Directions:
Go through the material and copy every line in which "lastRun" appears.

Entries provided:

-- ==== Sys2Proof/Certificates/Slice0/Obligations.lean ====
section
/-! DEFINITION. The statements for the provers. The comment before each says what it rests on. -/

section

open Sys2Proof Sys2Proof.Machine

/-! ## The queue, operands and resets -/

/-- A step takes the command at the front of the queue and runs it on the state with the queue's rest; on an empty queue
the block idles (the model's choice, log 17). -/
def Obligations.StepRunsTheFrontCommand : Prop :=
  (∀ (c : Instr) (rest : List Instr) (s : State),
    step { s with pending := c :: rest } = exec c { s with pending := rest }) ∧
  (∀ s : State, s.pending = [] → step s = .next s)

/-- A command answers a next state in every state, unless an operand names a stream, a slot or a register word that the
part does not have (the model's fault, log 18); and no command touches the queue. -/
def Obligations.OperandsDecideTheAnswerAndTheQueueStays : Prop :=
  (∀ (c : Instr) (s : State),
      (c.wellFormed = true → ∃ t, exec c s = .next t) ∧
      (c.wellFormed = false → exec c s = .fault .noSuchPlace)) ∧
  (∀ (c : Instr) (s t : State), exec c s = .next t → t.pending = s.pending)

/-- Hardware reset gives every block its reset values and holds the part there (R177 and the owning rules). The pins
keep their levels (the model's choice, log 8); two causes can hold the part (log 22). -/
def Obligations.HardwareResetValues : Prop :=
  ∀ (cause : ResetCause) (s : State), ∃ t, exec (.hardwareReset cause) s = .next t ∧
    t.held = s.held.hold cause ∧ t.inReset = true ∧ t.pins = s.pins ∧
    t.fcnt = 0 ∧
    (∀ i, t.rfm.receiving.get i = 0 ∧ t.rfm.completed.get i = 0) ∧
    t.oa.idlec = 0x54 ∧ t.oa.inProgress = false ∧
    (∀ i, t.activeEntry i = .idle ∧ t.effective i = .idle ∧ t.cm.fanout.get i = 0 ∧ t.hold.get i = 0x54) ∧
    t.cm.folim = 64 ∧
    t.cj = { journal := [], commit := none, cseq := 0, lcf := 0 } ∧
    (∀ r, t.sau.recs.get r = .free) ∧ t.sau.expf = 0 ∧
    (∀ i, t.sv.sups.get i = { state := .clear, lastSample := none }) ∧
    t.sv.sven = 0 ∧ t.sv.svfrc = 0 ∧ t.sv.decl = 3 ∧ t.sv.clrc = 8 ∧
    (∀ n, (t.engine n).cfg =
        { pattern := .prbs23, invert := false, word := 0, len := 16, chkStream := 0, chkSlot := 0, chkWidth := 0,
          lossThreshold := 16, duration := 0, unit := .frames } ∧
      (t.engine n).gen.seq.reg = BitVec.allOnes 31 ∧ (t.engine n).gen.seq.wordPos = 0 ∧
      (t.engine n).gen.pendingInj = 0 ∧ (t.engine n).checker = .off ∧ (t.engine n).run = .idle ∧
      (t.engine n).live = LiveCounters.zero ∧ (t.engine n).lastRun = 0 ∧ (t.engine n).snap = Snapshot.zero) ∧
    t.te.runCounter = 0 ∧ t.rq.queue = [] ∧ t.rq.backlog = [] ∧
    t.ce = { busy := none, lastCode := none, code := .ok, res := ⟨0, 0, 0, 0⟩, overrun := false,
             params := ⟨0, 0, 0, 0, 0, 0⟩ } ∧
    t.iu.flags = 0 ∧ t.iu.masks = BitVec.allOnes 26 ∧ (∀ k < 26, t.iu.level k = 1) ∧ t.iu.ithr = 0 ∧
    t.iu.ivec = 0x003F ∧
    t.biu.insa = 0 ∧ t.biu.valid = false ∧ t.biu.insd = ⟨0, 0, 0, 0, 0, 0, 0, 0⟩

/-- While the part is held in reset, every command but a reset and a release changes nothing, and every read returns
0000h. A release ends the hold of its cause and changes nothing else; so does the release after an assertion of RESET_N
that was too short while the power-up hold still stands (the model's deduction, log 22); the release of a cause that
does not hold the part changes nothing. After an assertion of RESET_N that was too short, with no other hold, the part
is out of reset with every piece of its state at a value of its range, and the statement fixes beside that only the
queue and the pins (R177; logs 1 and 3). -/
def Obligations.HeldInResetAndReleased : Prop :=
  (∀ s : State, s.inReset = true →
      (∀ c : Instr, c.wellFormed = true → (∀ cause, c ≠ .hardwareReset cause) →
        (∀ cause m, c ≠ .resetNRelease cause m) → exec c s = .next s) ∧
      (∀ a level, busRead s a level = 0)) ∧
  (∀ (m : Bool) (s : State),
      (s.held.resetN = true → m = true ∨ s.held.powerUp = true →
        exec (.resetNRelease .resetN m) s = .next { s with held := { s.held with resetN := false } }) ∧
      (s.held.resetN = true → m = false → s.held.powerUp = false →
        ∃ t, exec (.resetNRelease .resetN m) s = .next t ∧ t.inReset = false ∧ t.InRange ∧
          t.pending = s.pending ∧ t.pins = s.pins) ∧
      (s.held.powerUp = true →
        exec (.resetNRelease .powerUp m) s = .next { s with held := { s.held with powerUp := false } }) ∧
      (s.held.resetN = false → exec (.resetNRelease .resetN m) s = .next s) ∧
      (s.held.powerUp = false → exec (.resetNRelease .powerUp m) s = .next s))

/-- SOFT RESET clears what R156 lists, keeps everything else, and counts what it discards (R157). In states that break the
laws, that the last command code stays where it is not SOFT RESET's, and that a recount may exceed 64, are the model's
choices (log 19). -/
def Obligations.SoftResetClearsAndKeeps : Prop :=
  ∀ (s : State) (p : Params), s.Commanded 0x5A p → ∃ t, exec .softReset s = .next t ∧
    t = { s with cm := { s.cm with fanout := t.cm.fanout }
                 cj := { s.cj with journal := [], commit := none }
                 sau := { recs := t.sau.recs, expf := 0 }
                 te := { s.te with engines := t.te.engines }
                 rq := { queue := [], backlog := [] }
                 ce := { s.ce with busy := none, code := .ok, res := t.ce.res, overrun := false }
                 iu := { s.iu with flags := 1 } } ∧
    (∀ u < 1024, t.cm.fanout.get u = fedFrom s.activeEntry u) ∧
    (∀ r, t.sau.recs.get r = .free) ∧
    (∀ n < 4, t.engine n =
      { cfg := (s.engine n).cfg, gen := { seq := (s.engine n).gen.seq, pendingInj := 0 }, checker := .off, run := .idle,
        live := LiveCounters.zero, lastRun := 0, snap := Snapshot.zero }) ∧
    t.ce.res.r0 = word s.cj.journal.length ∧
    t.ce.res.r1 = word ((List.range 32).countP fun r => s.sau.recs.get r != .free) ∧
    t.ce.res.r2 = word ((List.range 4).countP fun n => (s.engine n).run.name == .running) ∧
    t.ce.res.r3 = word (s.rq.queue.length + (List.range 4).countP fun n => (s.engine n).run.name == .ended)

Exercise response:
      (t.engine n).live = LiveCounters.zero ∧ (t.engine n).lastRun = 0 ∧ (t.engine n).snap = Snapshot.zero) ∧
        live := LiveCounters.zero, lastRun := 0, snap := Snapshot.zero }) ∧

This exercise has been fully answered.